Data Integration
The Arizona Experience
What Has ADOT Learned?
Organizational Lessons
- Data ownership and accountability play a key role in ADOT's data
integration efforts. To this end, AIDW staff have worked to help operational
units (e.g., planners and engineers) understand that they own
the data they collect and are responsible for its integrity. IT staff are
merely custodians of the data, and the data warehouse merely a tool
with which to access the data.
- Strong partnerships between IT staff and agency practitioners are
required for a successful agency-wide IT initiative. In some cases, IT
efforts motivate reluctant practitioners to change. In other cases, the
practitioners want to move forward quickly and need to be restrained
by IT staff to insure consistency with an overall strategy.
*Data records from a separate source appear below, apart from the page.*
-- ==== Sys2Proof/Tests/Slice0.lean ====
section
/-! SUPPORT. Small tests: the checks of WellFormed, decoding of words written out from the spec, one step of each
instruction with expected values from 95_test_vectors.md, and a witness for the hypotheses of each statement. -/

namespace Sys2Proof.Tests

open Sys2Proof.Machine

/-! ## Helpers -/

/-- `n` elements of width `w` packed with element 0 lowest (10_state.md R33). -/
def packed (w : Nat) : List Nat → VBits
  | [] => 0
  | e :: rest => e + 2 ^ w * packed w rest

/-- The parameters of 95_test_vectors.md with another VLEN. -/
def labParams (vlenLog2 : Nat) : Params := { Params.reset with vlenLog2 := vlenLog2 }

/-- A launch state with every register zero but the given vector registers. -/
def lab (vlenLog2 : Nat) (vtype vl : Word) (regs : List (Nat × VBits)) : State :=
  regs.foldl (fun s r => s.setVreg r.1 r.2)
    { State.launch with
      params := labParams vlenLog2
      x := Vector.replicate 32 0
      v := Vector.replicate 32 0
      vtype := vtype
      vl := vl }

/-- What `f` reads in the next state. -/
def after {α : Type} (o : Host.Outcome State Fault Refusal) (f : State → α) : Option α :=
  match o with
  | .next t => some (f t)
  | .fault _ => none
  | .refused _ => none

/-- The outcome is the stop on a reserved configuration. -/
def isReserved : Host.Outcome State Fault Refusal → Bool
  | .fault .reservedInstruction => true
  | _ => false

/-- The outcome is the stopped machine of an exception with this cause. -/
def stopsWith (cause : Cause) : Host.Outcome State Fault Refusal → Bool
  | .next t => t.stopped.map TrapRecord.cause == some cause
  | _ => false

/-- The field map of five bits from bit `lsb` up. -/
def bitsFrom (lsb : Nat) : List FieldBit := (List.range 5).map fun k => .bit (lsb + k)

/-- A long encoding of the tests: format VCI with `vs2` in bits 24:20, opcode `0x77`, funct3 2. -/
def labEncoding (funct6 : Nat) : LongEncoding :=
  ⟨BitVec.ofNat 32 (funct6 * 2 ^ 26 + 2 * 2 ^ 12 + 0x77), 0xFC00707F, bitsFrom 7, bitsFrom 15, bitsFrom 20, .bit 25⟩

/-- A long encoding whose operand bits are scattered: the bits of `vd` from bit 11 down, `vs2` only `v0`, `v2`, up to `v30` with its
bits apart, the lowest bit of `vs1` fixed at 1, and no `vm`, so that it is unmasked. -/
def scatteredEncoding : LongEncoding :=
  ⟨0x0000207B, 0x8200707F, (bitsFrom 7).reverse, .one :: (List.range 4).map (.bit <| · + 15),
    [.zero, .bit 30, .bit 19, .bit 29, .bit 20], .one⟩

/-- The parameters with that encoding for `vqldots.vv`. -/
def scatteredParams : Params :=
  { Params.reset with enc := { LongEncodings.none with vqldots := some scatteredEncoding } }

/-- The parameters with the five long encodings configured. -/
def encodedParams : Params :=
  { Params.reset with
    enc := ⟨some (labEncoding 1), some (labEncoding 2), some (labEncoding 3), some (labEncoding 4), some (labEncoding 5)⟩ }

/-! ## WellFormed: each check refuses an ill-formed term -/

theorem test_wf_batch_vs2 : (Instr.vqmmaccU 16 9 31 0 false).wf = false := by decide
theorem test_wf_batch_ci : (Instr.vqmmaccS 16 8 31 4 false).wf = false := by decide
theorem test_wf_batch_ci_high : (Instr.vfwmmacc 16 8 31 64 false).wf = false := by decide
theorem test_wf_batch_all :
    [Instr.vfqmmacc 16 9 31 0 false, .vfqmmaccAlt 16 9 31 0 false, .vfmmacc 16 9 31 0 false].map Instr.wf
      = [false, false, false] := by decide
theorem test_wf_bne_odd : (Instr.bne 1 2 3).wf = false := by decide
theorem test_wf_params_vlen : { Params.reset with vlenLog2 := 4 }.wf = false := by decide
theorem test_wf_params_vlen_high : { Params.reset with vlenLog2 := 64 }.wf = false := by decide
theorem test_wf_params_elen_low : { Params.reset with elen := 16 }.wf = false := by decide
theorem test_wf_params_elen_high : { Params.reset with elen := 256 }.wf = false := by decide
theorem test_wf_params_altfmt : [7, 11].map (fun b => { Params.reset with altfmtBit := b }.wf) = [false, false] := by decide
theorem test_wf_params_start : { Params.reset with startPc := 0x1002 }.wf = false := by decide
theorem test_wf_params_start_high : { Params.reset with xlen := .x32, data := [], startPc := 0x100000000 }.wf = false := by
  decide
theorem test_wf_region : { Params.reset with text := [⟨2 ^ 64 - 2, 4⟩] }.wf = false := by decide
theorem test_wf_data : { Params.reset with data := [⟨1, 2 ^ 64⟩] }.wf = false := by decide
theorem test_wf_params_reset : Params.reset.wf = true := by decide

/-- A fixed bit outside the mask, and a pattern that shares words with an encoded row (92_eei_decisions.md D2). -/
theorem test_wf_long_encoding :
    [{ labEncoding 1 with mask := 0xFC00707E }, { labEncoding 1 with fixedBits := 0x060020F7 },
      { labEncoding 1 with fixedBits := 0xB8000077 }, { labEncoding 1 with mask := 0, fixedBits := 0 }].map LongEncoding.wf
      = List.replicate 4 false := by decide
- A strong mandate for a comprehensive data integration initiative from
above is unlikely to happen. Bottom-up desire is usually strong but
can be uncoordinated, particularly across divisions, and by itself
cannot provide the impetus for moving forward. A critical success
factor is a carefully blended mix. Management support is required to
ensure that the appropriate tools and resources are available. Bottom-up
support is required so that a regression does not occur when the
current management leaves.
Process Lessons
- ADOT's success to date is largely due to its focus on delivery. AIDW
staff strive to add a data source to the warehouse every three to four
months, so they are not seen as only talking about what is possible. It
is important to augment a vision and architecture with practical
progress.
- When beginning a data integration initiative, there may be a strong
urge to build the metadata (data about data) and data dictionary layer
first. ADOT has learned that this approach does not bring practical
value quickly and may cause people to lose interest. Metadata, though
important, is a means and not an end. The identification and documentation
of data items should be performed in parallel with development
of the analytical tool.
- Another critical success factor is the ability to match the tools to the
users. ADOT's vision is to use business intelligence tools already
available in the private sector. However, these tools should not be
implemented until they match ADOT's organizational maturity. For
example, until the culture is transformed to be information-reliant
and the skill set is upgraded to ask and answer business questions and
what-ifs, business intelligence and data mining tools are extraneous.
ADOT's approach has been to ensure that the proper platform is
available to "plug and play" new tools as the organization becomes
ready to use them. If an agency implements tools prematurely and
turns them over to planners and engineers to use, the success of the
overall data warehouse initiative may become incorrectly tied to the
success of individual tools.
- A solid IT vision and architecture are important, because technology
rapidly becomes obsolete, and it is burdensome and inefficient to
rewrite code every few years. The IT vision needs to accommodate
plug-and-play tools so that the agency does not have to reinvent the
wheel. However, it is equally important to be flexible when pulling in
data sources, because priorities often shift. Anticipating the next crisis
and being ready with the data win every time.
Technical Lessons
- The traditional online analytical process model consists of dimensions
and facts. Dimensions are what users slice and dice to answer business
questions regarding the facts. This model works well in a sales analysis
scenario in private industries. However, it does not work well in a
DOT core business, where most data are descriptive (bridge name and
type, project description and timeline, etc.) rather than quantitative or
additive. For this reason, ADOT uses a mixture of relational (ROLAP)
and multidimensional (MOLAP) online analytical processing models.
- Data warehousing and GIS remain two separate worlds in the IT field.
When staff with different backgrounds talk about data warehousing,
they mean different things. Data warehousing is database-intensive.
GIS traditionally is flat-file-based and represents one dimension (geography)
in answering business questions. It is only recently that the GIS
environment has moved towards the spatial database model, and it will
take some time before these two areas converge.
- One key data warehouse principle is not to alter the original data from
the source. At ADOT, data "transformation" is limited to little more
than geo-coding—cleansing the geographical information (route, milepost,
offset). Much of the data that are not validated at the source end
up in "unknown" buckets. ADOT has found that it is critical that data
ownership be clear and to build processes that provide feedback on
data anomalies to the data owners. It also is critical to create buy-in
from data owners so that they understand the importance of changing
their systems to validate data at entry.